NLP - Named Entity Recognition
Preface
As you already know, with the help of PoS tagging and parsing techniques, you can determine the relationship between the words in a sentence. Now, the next step of understanding the text is Named Entity Recognition (NER).
Consider the following two representations of the given sentence:
‘John bought 300 shares of Apple in 2006’
Representation 1: John[NOUN] bought 300 shares of Apple[NOUN] in 2006[NUMBER]
Representation 2: John[PERSON] bought 300 shares of Apple[ORGANISATION] in 2006[DATE]
As you can see, Representation 1 has tagged the words ‘John’ and ‘Apple’ as nouns and ‘2006’ as a number.
On the other hand, Representation 2 indicates the entity of the words like ‘John’ is tagged as ‘PERSON’ and ‘Apple’ as ‘ORGANISATION’, which provides information about the entities present in the sentence. This output can be achieved by using NER techniques. Essentially, with the help of NER, you will be able to find what the word is referring to like ‘John’ is a person and ‘Apple’ is an organisation.
Named Entity Recognition
Named Entity Recognition (NER) enables you to easily identify the key elements in a piece of text, such as a person’s name, locations, brands, monetary values, dates and so on.
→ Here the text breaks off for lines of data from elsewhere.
/-- One merge keeps the forest, with one tree less. -/
theorem Forest.merge {freq : Memory Word} {b : TreeBuild} {ts : List (NodeIdx × HTree)} (h : Forest freq b ts)
    (hlen : 1 < b.pq.length) : ∃ ts', Forest freq (mergeOnce b) ts' ∧ ts'.length + 1 = ts.length := by
  obtain ⟨a, c, ha, hc, hac, hm⟩ := mergeOnce_eq hlen h.nodup
  obtain ⟨ta, ts1, hts1, hpq1⟩ := exists_tree_of_mem h.pq ha
  obtain ⟨tc, ts2, hts2, hpq2⟩ := exists_tree_of_mem hpq1 hc
  have hts : ts.Perm ((a, ta) :: (c, tc) :: ts2) := hts1.trans (List.Perm.cons _ hts2)
  have htslen : ts.length = ts2.length + 2 := by simpa using hts.length_eq
  have hn : b.n ≤ 512 := by
    have := h.count
    have := presentSyms_length_le freq
    omega
  have hPn : (presentSyms freq).length ≤ b.n := by
    have := h.count
    have hl : (ts.flatMap (fun p => p.2.leaves)).length = (presentSyms freq).length := h.leaves.length_eq
    have hge : ts.length ≤ (ts.flatMap (fun p => p.2.leaves)).length := by
      rw [List.length_flatMap]
      clear hts1 hts2 hpq1 hpq2 hts htslen hl this
      have : ∀ l : List (NodeIdx × HTree), l.length ≤ (l.map (fun p => p.2.leaves.length)).sum := by
        intro l
        induction l with
        | nil => simp
        | cons p l ih =>
          have := List.length_pos_iff.2 p.2.leaves_ne_nil
          simp only [List.length_cons, List.map_cons, List.sum_cons]
          omega
      exact this ts
    omega
  have hidx : (BitVec.ofNat 10 b.n).toNat = b.n := idx_toNat (by omega)
  have ra := h.rep (a, ta) (hts.mem_iff.2 (by simp))
  have rc := h.rep (c, tc) (hts.mem_iff.2 (by simp))
  have hwf' : Memory.wf NodeEntry.zero (b.n + 1) b.node = true := Memory.wf_of_le (Nat.le_succ _) h.wf
  generalize he : ({ kind := .internal, sym := Config.nasId, w := weightOf b.node a + weightOf b.node c, l := a, r := c }
    : NodeEntry) = e at hm
  have hold : ∀ j, j < b.n → Memory.read NodeEntry.zero (Memory.write NodeEntry.zero b.node b.n e) j
      = Memory.read NodeEntry.zero b.node j := fun j hj => by
    rw [Memory.read_write hwf', if_neg (by omega)]
  have hnew : Memory.read NodeEntry.zero (Memory.write NodeEntry.zero b.node b.n e) b.n = e := by
    rw [Memory.read_write hwf', if_pos rfl]
  have hw : ∀ i : NodeIdx, i.toNat < b.n →
      weightOf (Memory.write NodeEntry.zero b.node b.n e) i = weightOf b.node i := fun i hi => by
    unfold weightOf
    rw [hold _ hi]
  have hrepNew : Represents (Memory.write NodeEntry.zero b.node b.n e) (b.n + 1) (BitVec.ofNat 10 b.n) (.node ta tc) := by
    have hi : (BitVec.ofNat 10 b.n).toNat < b.n + 1 := by omega
    refine .node hi ?_ ?_ ?_ <;> rw [hidx, hnew]
    · rw [← he]
    · rw [show e.l = a by rw [← he]]
      exact ra.extend (Nat.le_succ _) hold
    · rw [show e.r = c by rw [← he]]
      exact rc.extend (Nat.le_succ _) hold
  have hwNew : e.w = BitVec.ofNat 32 ((HTree.node ta tc).weight freq) := by
    have h1 := h.weight (a, ta) (hts.mem_iff.2 (by simp))
    have h2 := h.weight (c, tc) (hts.mem_iff.2 (by simp))
    simp only at h1 h2
    rw [← he]
    simp only [h1, h2, HTree.weight, BitVec.ofNat_add]
  have hleaves : ((ta.leaves ++ tc.leaves) ++ ts2.flatMap (fun p => p.2.leaves)).Perm (presentSyms freq) := by
    refine List.Perm.trans ?_ h.leaves
    have := (hts.flatMap_right (fun p => p.2.leaves)).symm
    simpa using this
  have hnodup : (ta.leaves ++ tc.leaves).Nodup :=
    (List.nodup_append.1 (hleaves.nodup_iff.2 (presentSyms_nodup freq))).1
  have hmem : ∀ x ∈ ta.leaves ++ tc.leaves, x ∈ presentSyms freq := fun x hx =>
    hleaves.mem_iff.1 (List.mem_append_left _ hx)
  have hrest : ∀ p ∈ ts2, p ∈ ts := fun p hp => hts.mem_iff.2 (by simp [hp])
  refine ⟨ts2 ++ [(BitVec.ofNat 10 b.n, .node ta tc)], ?_, by simp [htslen]⟩
  rw [hm]
  constructor
  · exact Memory.wf_write hwf' (Nat.lt_succ_self _)
  · simpa using hpq2.append_right [BitVec.ofNat 10 b.n]
  · refine List.Nodup.append ((h.nodup.erase a).erase c) (by simp) ?_
    intro x hx hx'
    simp only [List.mem_singleton] at hx'
    subst hx'
    have hx := List.mem_of_mem_erase (List.mem_of_mem_erase hx)
    obtain ⟨⟨i, t⟩, hp, hi⟩ := List.mem_map.1 (h.pq.mem_iff.2 hx)
    have := (h.rep _ hp).lt
    simp only at hi this
    rw [hi, hidx] at this
    omega
  · intro p hp
    rcases List.mem_append.1 hp with hp | hp
    · exact (h.rep p (hrest p hp)).extend (Nat.le_succ _) hold
    · rw [List.mem_singleton.1 hp]
      exact hrepNew
  · simp only [List.flatMap_append, List.flatMap_singleton, HTree.leaves]
    exact List.perm_append_comm.trans hleaves
  · have := h.count
    simp only [List.length_append, List.length_singleton]
    omega
  · intro k hk
    rw [hold k (by omega)]
    exact h.leafAt k hk
  · intro k hk hk'
    dsimp only at hk'
    rcases Nat.lt_or_ge k b.n with hlt | hge
    · rw [hold k hlt]
      obtain ⟨h1, h2, h3, h4, h5, h6⟩ := h.internal k hk hlt
      refine ⟨h1, h2, h3, h4, h5, ?_⟩
      rw [hw _ (by omega), hw _ (by omega)]
      exact h6
    · have : k = b.n := by omega
      subst this
      have hal := ra.lt
      have hcl := rc.lt
      simp only at hal hcl
      rw [hnew, hw e.l (by rw [← he]; exact hal), hw e.r (by rw [← he]; exact hcl), ← he]
      exact ⟨rfl, rfl, hal, hcl, hac, rfl⟩
  · intro k hk
    dsimp only at hk
    rcases Nat.lt_or_ge k b.n with hlt | hge
    · obtain ⟨t, ht, h1, h2, h3⟩ := h.all k hlt
      refine ⟨t, ht.extend (Nat.le_succ _) hold, h1, h2, ?_⟩
      rw [hold k hlt]
      exact h3
    · have : k = b.n := by omega
      subst this
      exact ⟨_, hrepNew, hnodup, hmem, by rw [hnew, hwNew]⟩
  · intro p hp
    rcases List.mem_append.1 hp with hp | hp
    · rw [hw _ (h.rep p (hrest p hp)).lt]
      exact h.weight p (hrest p hp)
    · rw [List.mem_singleton.1 hp]
      simp only [weightOf]
      rw [hidx, hnew, hwNew]
  · simp

/-- Merging a forest of k+1 trees k times leaves one. -/
theorem Forest.mergeAll {freq : Memory Word} (k : Nat) {b : TreeBuild} {ts : List (NodeIdx × HTree)} (h : Forest freq b ts)
    (hne : ts ≠ []) (hk : ts.length ≤ k + 1) : ∃ i t, Forest freq (mergeAll k b) [(i, t)] := by
  have hlen : b.pq.length = ts.length := by simpa using h.pq.length_eq.symm
  have hpos : 0 < ts.length := List.length_pos_iff.2 hne
  have one : ts.length = 1 → ∃ i t, Forest freq b [(i, t)] := fun h1 => by
    obtain ⟨⟨i, t⟩, rfl⟩ := List.length_eq_one_iff.1 h1
    exact ⟨i, t, h⟩
  induction k generalizing b ts with
  | zero => exact one (by omega)
  | succ k ih =>
    unfold Machine.mergeAll
    split
    · obtain ⟨ts', h', hl⟩ := h.merge (by omega)
      have hl' : (mergeOnce b).pq.length = ts'.length := by simpa using h'.pq.length_eq.symm
      refine ih h' (by intro h0; simp [h0] at hl; omega) (by omega) hl' (by omega) ?_
      intro h1
      obtain ⟨⟨i, t⟩, rfl⟩ := List.length_eq_one_iff.1 h1
      exact ⟨i, t, h'⟩
    · exact one (by omega)

/-- R91 to R97: what TREE_BUILD leaves in the arena and the queue for a model that is not empty: one tree, whose leaves are the present
symbols, rooted at the last entry. -/
theorem buildTree_forest (freq : Memory Word) (hP : presentSyms freq ≠ []) :
    ∃ t, Forest freq (buildTree freq) [(BitVec.ofNat 10 ((buildTree freq).n - 1), t)]
      ∧ (buildTree freq).pq = [BitVec.ofNat 10 ((buildTree freq).n - 1)] := by
  have hle := presentSyms_length_le freq
  have hpos : 0 < (presentSyms freq).length := List.length_pos_iff.2 hP
  obtain ⟨i, t, h⟩ := (insertLeaves_forest freq hP).mergeAll (Config.maxLeaves - 1)
    (by simpa using hP) (by simp; omega)
  change Forest freq (buildTree freq) [(i, t)] at h
  have hpq : (buildTree freq).pq = [i] := List.perm_singleton.1 h.pq.symm
  have hi : i = BitVec.ofNat 10 ((buildTree freq).n - 1) := by
    have := h.last
    rw [hpq] at this
    simpa using this
  subst hi
  exact ⟨t, h, hpq⟩

/-- A model without a present symbol leaves the queue empty. -/
theorem buildTree_empty (freq : Memory Word) (hP : presentSyms freq = []) : (buildTree freq).pq = [] := by
  obtain ⟨-, hpq, -, -⟩ := insertLeaf_fold freq (List.range Config.nSym)
  change (insertLeaves freq).pq = (List.range (presentSyms freq).length).map (BitVec.ofNat 10) at hpq
  rw [hP] at hpq
  have : buildTree freq = insertLeaves freq := by
    unfold buildTree
    rw [show Config.maxLeaves - 1 = 255 + 1 from rfl]
    unfold mergeAll
    rw [hpq]
    rfl
  rw [this, hpq]
  rfl

end Sys2Proof.Machine
end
NER techniques are applied in various fields such as search engine, chatbot and mainly in entity extraction in the long texts such as reviews, books, blogs and comments.
Some example sentences with their named-entity recognition are as follows:
Note that GPE is short for the geopolitical entity, ORG is short for organisation and PER is short for a person.
-
S: ‘Why is Australia burning?’
- NER: ‘Why is Australia[GPE] burning?’
-
S: ‘UK exits EU’
- NER: ‘UK[GPE] exits EU[ORG]’
-
S: ‘Joe Biden intends to create easier immigration systems to dismantle Trump's legacy’
- NER: ‘Joe Biden[PER] intends to create easier immigration systems to dismantle Trump's[PER] legacy’
-
S: ‘First quarter GDP contracts by 23.9%’
- NER: ‘First quarter[DATE] GDP contracts by 23.9%[PERCENT]’
Some commonly used entity types are as follows:
- PER: Name of a person (John, James, Sachin Tendulkar)
- GPE: Geopolitical entity (Europe, India, China)
- ORG: Organisation (WHO, upGrad, Google)
- LOC: Location (River, forest, country name)
Most named entities are Nouns.
Noun POS Tags
Noun PoS tags: Most entities are noun PoS tags. However, extracting noun PoS tags is not enough because in some cases, this technique provides ambiguous results.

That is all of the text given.